======== Material provided ========

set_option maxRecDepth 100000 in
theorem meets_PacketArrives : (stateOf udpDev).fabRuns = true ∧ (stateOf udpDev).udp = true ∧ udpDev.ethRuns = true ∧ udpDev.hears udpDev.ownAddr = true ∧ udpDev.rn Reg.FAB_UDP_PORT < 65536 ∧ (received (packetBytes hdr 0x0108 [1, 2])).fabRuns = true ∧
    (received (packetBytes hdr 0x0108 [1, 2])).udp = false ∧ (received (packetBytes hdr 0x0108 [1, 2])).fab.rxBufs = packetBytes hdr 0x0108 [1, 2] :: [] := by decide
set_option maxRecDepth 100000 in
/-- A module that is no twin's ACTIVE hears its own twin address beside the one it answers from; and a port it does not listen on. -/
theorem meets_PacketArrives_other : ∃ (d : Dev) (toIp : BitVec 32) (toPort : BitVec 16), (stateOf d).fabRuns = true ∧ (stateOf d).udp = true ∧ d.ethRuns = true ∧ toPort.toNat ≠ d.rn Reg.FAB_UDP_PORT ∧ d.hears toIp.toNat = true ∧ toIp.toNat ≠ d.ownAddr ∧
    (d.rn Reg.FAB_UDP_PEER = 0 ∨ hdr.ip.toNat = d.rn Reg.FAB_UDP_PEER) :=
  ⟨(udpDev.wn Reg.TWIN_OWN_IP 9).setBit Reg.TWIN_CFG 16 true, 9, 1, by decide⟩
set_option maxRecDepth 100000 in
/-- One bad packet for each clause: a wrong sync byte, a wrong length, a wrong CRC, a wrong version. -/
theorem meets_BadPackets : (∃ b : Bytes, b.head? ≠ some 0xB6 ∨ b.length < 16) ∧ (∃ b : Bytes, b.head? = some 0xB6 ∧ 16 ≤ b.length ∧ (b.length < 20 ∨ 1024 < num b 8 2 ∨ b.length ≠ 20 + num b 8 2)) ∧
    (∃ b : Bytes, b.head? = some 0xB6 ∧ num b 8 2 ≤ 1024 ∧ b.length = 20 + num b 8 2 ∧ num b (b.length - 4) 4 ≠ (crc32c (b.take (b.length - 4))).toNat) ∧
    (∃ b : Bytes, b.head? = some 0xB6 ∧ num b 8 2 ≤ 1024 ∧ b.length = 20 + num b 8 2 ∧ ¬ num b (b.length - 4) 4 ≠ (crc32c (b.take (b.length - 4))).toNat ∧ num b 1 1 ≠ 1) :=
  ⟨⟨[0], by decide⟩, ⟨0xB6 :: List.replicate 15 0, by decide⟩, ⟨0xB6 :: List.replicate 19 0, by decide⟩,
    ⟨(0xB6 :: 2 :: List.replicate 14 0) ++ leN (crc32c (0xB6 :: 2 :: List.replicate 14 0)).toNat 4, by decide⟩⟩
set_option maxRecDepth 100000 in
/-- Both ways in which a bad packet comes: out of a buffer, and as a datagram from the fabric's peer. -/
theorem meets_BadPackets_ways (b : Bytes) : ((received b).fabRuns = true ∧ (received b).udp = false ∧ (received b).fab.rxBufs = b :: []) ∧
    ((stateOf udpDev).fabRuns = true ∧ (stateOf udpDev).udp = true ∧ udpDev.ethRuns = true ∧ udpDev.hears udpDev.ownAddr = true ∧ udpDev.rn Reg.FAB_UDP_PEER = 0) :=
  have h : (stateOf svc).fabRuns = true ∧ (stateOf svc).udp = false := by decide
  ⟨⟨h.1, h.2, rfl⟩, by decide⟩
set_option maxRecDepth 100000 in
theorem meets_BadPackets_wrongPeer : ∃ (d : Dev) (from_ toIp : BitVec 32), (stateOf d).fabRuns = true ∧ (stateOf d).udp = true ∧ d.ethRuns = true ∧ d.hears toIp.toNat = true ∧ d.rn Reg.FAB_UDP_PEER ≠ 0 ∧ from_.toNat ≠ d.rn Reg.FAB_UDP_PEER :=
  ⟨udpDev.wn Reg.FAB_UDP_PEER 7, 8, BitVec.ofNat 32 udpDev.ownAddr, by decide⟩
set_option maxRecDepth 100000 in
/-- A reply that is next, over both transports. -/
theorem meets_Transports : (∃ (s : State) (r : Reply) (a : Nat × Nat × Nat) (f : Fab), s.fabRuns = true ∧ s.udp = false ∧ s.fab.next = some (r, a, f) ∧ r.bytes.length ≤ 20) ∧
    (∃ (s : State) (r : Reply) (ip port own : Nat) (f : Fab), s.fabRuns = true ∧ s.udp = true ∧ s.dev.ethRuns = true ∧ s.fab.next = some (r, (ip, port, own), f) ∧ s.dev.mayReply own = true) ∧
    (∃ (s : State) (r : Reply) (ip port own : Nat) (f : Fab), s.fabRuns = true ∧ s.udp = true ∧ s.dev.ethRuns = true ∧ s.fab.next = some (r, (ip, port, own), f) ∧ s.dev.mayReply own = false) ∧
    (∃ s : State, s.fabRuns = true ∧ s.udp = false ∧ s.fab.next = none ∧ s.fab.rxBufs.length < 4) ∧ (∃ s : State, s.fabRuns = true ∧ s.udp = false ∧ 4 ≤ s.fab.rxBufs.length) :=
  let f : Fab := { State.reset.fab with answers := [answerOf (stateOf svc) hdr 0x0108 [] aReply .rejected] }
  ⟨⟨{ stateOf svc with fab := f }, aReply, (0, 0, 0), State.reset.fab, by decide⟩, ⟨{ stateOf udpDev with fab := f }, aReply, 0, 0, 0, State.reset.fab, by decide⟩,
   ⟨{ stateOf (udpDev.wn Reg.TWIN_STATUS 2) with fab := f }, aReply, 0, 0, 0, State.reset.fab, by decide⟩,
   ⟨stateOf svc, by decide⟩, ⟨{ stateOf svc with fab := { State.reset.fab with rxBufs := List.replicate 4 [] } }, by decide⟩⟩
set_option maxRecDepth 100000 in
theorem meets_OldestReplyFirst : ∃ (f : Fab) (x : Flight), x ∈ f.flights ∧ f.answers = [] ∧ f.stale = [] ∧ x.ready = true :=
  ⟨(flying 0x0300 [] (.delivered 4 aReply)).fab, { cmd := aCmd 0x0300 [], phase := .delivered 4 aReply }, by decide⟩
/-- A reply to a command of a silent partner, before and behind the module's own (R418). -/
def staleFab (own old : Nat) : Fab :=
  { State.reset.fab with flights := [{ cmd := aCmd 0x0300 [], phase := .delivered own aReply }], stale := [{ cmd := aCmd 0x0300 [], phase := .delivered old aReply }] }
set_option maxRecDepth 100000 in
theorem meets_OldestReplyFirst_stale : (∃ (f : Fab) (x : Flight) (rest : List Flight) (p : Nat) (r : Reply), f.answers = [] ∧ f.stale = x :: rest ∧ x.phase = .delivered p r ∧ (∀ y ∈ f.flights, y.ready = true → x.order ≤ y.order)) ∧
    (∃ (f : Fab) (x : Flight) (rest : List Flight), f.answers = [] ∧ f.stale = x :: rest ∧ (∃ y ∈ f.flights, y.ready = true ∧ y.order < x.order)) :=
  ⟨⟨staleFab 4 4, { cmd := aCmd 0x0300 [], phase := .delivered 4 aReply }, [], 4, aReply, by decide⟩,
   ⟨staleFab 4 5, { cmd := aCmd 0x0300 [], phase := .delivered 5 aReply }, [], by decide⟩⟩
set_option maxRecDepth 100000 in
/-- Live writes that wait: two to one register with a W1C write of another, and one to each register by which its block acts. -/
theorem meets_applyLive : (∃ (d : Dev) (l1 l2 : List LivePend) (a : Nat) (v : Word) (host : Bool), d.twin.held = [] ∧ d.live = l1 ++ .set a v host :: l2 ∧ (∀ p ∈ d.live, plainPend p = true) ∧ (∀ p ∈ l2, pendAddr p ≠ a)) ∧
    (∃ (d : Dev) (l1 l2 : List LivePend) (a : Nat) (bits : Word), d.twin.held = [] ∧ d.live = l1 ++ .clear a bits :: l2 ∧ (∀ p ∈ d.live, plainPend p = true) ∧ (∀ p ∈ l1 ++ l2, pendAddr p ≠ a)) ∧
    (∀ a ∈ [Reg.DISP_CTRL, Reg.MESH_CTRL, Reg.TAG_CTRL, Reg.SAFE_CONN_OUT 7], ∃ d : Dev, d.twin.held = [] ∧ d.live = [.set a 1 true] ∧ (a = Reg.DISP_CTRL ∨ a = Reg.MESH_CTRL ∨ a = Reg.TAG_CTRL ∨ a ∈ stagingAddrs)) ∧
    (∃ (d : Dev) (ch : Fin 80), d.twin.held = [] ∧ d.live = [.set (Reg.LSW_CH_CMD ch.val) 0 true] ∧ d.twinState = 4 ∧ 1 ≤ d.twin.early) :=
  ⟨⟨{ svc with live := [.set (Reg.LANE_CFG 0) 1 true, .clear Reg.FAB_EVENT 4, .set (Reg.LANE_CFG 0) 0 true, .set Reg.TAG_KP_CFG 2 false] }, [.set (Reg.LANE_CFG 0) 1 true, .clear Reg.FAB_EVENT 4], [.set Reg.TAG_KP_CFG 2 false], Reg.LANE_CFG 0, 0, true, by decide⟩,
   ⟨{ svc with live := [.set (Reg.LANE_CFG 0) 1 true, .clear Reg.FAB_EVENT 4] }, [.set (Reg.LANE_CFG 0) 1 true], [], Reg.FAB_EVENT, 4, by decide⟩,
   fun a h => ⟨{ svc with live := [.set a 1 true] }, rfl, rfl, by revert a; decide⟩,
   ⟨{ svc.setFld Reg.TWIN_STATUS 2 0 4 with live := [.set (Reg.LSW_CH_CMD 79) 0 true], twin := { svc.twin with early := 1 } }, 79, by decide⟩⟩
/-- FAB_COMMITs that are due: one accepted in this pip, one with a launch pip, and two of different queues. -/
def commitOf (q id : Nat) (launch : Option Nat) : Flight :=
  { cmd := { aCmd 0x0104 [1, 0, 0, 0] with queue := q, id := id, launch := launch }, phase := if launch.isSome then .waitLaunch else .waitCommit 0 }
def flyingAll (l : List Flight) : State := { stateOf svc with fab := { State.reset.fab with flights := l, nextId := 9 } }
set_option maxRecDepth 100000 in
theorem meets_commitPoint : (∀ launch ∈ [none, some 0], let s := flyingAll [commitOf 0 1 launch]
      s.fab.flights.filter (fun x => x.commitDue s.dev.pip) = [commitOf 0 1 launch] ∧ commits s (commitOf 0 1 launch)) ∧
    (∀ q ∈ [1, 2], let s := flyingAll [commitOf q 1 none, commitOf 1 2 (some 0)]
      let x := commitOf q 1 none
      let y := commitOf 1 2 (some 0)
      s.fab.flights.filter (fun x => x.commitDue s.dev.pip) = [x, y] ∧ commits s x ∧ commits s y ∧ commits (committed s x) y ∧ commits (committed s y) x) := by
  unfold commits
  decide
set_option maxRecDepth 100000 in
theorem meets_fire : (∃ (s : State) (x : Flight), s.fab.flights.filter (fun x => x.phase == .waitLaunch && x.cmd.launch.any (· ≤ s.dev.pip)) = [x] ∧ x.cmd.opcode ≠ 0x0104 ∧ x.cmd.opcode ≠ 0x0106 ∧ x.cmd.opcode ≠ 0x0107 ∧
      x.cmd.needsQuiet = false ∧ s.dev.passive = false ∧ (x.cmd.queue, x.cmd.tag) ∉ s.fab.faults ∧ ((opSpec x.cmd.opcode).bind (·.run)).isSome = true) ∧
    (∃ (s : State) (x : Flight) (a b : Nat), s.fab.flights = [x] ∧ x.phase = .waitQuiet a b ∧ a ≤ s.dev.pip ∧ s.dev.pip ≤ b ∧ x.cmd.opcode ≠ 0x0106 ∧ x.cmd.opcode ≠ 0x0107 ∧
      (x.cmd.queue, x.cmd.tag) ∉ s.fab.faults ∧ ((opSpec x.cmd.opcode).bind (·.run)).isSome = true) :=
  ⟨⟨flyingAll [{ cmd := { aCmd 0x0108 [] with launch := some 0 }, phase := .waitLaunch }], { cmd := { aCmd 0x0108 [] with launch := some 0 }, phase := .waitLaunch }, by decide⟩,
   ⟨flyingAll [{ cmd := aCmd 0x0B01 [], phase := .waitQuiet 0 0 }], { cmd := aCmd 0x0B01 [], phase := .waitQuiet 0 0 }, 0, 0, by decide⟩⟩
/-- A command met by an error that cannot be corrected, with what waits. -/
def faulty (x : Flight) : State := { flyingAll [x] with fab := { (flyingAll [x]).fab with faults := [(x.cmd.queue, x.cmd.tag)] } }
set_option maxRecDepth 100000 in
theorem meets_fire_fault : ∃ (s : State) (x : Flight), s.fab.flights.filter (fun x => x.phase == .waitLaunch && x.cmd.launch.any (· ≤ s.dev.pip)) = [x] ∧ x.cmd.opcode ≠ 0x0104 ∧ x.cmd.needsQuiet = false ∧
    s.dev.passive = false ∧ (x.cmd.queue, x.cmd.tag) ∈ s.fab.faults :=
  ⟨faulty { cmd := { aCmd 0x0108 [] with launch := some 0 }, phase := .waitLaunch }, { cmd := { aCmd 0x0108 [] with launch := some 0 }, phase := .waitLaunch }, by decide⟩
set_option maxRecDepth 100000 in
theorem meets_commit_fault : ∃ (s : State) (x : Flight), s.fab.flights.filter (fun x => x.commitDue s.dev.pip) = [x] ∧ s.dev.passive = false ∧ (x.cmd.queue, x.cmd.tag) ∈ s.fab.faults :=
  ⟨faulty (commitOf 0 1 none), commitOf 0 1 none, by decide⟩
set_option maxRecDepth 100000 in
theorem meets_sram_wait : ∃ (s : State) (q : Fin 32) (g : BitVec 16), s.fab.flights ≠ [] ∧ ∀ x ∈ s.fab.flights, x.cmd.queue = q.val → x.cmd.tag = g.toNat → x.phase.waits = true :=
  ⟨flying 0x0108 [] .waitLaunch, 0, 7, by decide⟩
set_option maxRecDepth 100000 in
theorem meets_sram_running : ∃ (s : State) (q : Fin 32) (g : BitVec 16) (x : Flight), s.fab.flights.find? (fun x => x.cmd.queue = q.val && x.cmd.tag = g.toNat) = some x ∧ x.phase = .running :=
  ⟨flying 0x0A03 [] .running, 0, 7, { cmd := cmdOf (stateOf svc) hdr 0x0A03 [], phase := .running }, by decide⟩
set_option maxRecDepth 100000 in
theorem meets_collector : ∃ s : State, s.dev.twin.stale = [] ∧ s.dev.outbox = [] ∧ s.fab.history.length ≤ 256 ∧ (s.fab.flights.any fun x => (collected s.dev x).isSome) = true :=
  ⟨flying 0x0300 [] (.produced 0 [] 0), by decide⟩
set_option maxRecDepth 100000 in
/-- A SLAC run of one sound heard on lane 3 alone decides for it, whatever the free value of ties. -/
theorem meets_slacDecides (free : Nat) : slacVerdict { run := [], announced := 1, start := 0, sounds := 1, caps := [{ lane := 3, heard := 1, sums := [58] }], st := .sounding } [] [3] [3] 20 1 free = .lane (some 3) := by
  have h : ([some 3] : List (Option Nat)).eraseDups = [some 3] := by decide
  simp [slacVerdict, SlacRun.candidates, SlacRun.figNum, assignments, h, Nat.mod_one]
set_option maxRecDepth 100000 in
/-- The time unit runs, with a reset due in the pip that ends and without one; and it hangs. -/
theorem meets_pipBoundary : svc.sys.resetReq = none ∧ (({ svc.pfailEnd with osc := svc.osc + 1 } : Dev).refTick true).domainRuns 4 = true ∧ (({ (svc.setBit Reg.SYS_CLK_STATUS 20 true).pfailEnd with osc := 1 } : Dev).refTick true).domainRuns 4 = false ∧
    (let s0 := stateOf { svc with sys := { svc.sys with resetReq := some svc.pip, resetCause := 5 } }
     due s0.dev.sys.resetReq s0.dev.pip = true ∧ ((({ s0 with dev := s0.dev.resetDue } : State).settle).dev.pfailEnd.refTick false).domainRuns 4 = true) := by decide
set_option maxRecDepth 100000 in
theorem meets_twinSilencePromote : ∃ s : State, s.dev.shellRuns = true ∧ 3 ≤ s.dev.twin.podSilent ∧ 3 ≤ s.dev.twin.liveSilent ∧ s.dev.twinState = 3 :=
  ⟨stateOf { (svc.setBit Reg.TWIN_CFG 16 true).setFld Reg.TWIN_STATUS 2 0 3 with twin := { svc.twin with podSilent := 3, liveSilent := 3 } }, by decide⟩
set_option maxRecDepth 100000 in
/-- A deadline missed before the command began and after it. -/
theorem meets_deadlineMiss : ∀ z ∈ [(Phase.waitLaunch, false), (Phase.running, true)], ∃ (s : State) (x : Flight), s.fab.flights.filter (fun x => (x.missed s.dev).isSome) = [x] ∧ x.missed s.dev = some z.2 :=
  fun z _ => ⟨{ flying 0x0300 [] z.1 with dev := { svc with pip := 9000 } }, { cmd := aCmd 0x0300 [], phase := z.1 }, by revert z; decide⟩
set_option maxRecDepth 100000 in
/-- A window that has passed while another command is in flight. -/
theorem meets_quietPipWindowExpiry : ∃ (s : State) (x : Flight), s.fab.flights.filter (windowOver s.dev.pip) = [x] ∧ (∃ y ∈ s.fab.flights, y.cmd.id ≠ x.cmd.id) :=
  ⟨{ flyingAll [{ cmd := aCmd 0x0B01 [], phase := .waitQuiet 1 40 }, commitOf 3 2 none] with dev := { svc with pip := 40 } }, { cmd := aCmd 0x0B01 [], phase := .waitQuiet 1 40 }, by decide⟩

========

What to do
Once the line containing "theorem meets_PacketArrives : (stateOf" has been written out, please stop; every line before it, back to the first line of the records above, should be given exactly.

Output of the task
set_option maxRecDepth 100000 in
theorem meets_PacketArrives : (stateOf udpDev).fabRuns = true ∧ (stateOf udpDev).udp = true ∧ udpDev.ethRuns = true ∧ udpDev.hears udpDev.ownAddr = true ∧ udpDev.rn Reg.FAB_UDP_PORT < 65536 ∧ (received (packetBytes hdr 0x0108 [1, 2])).fabRuns = true ∧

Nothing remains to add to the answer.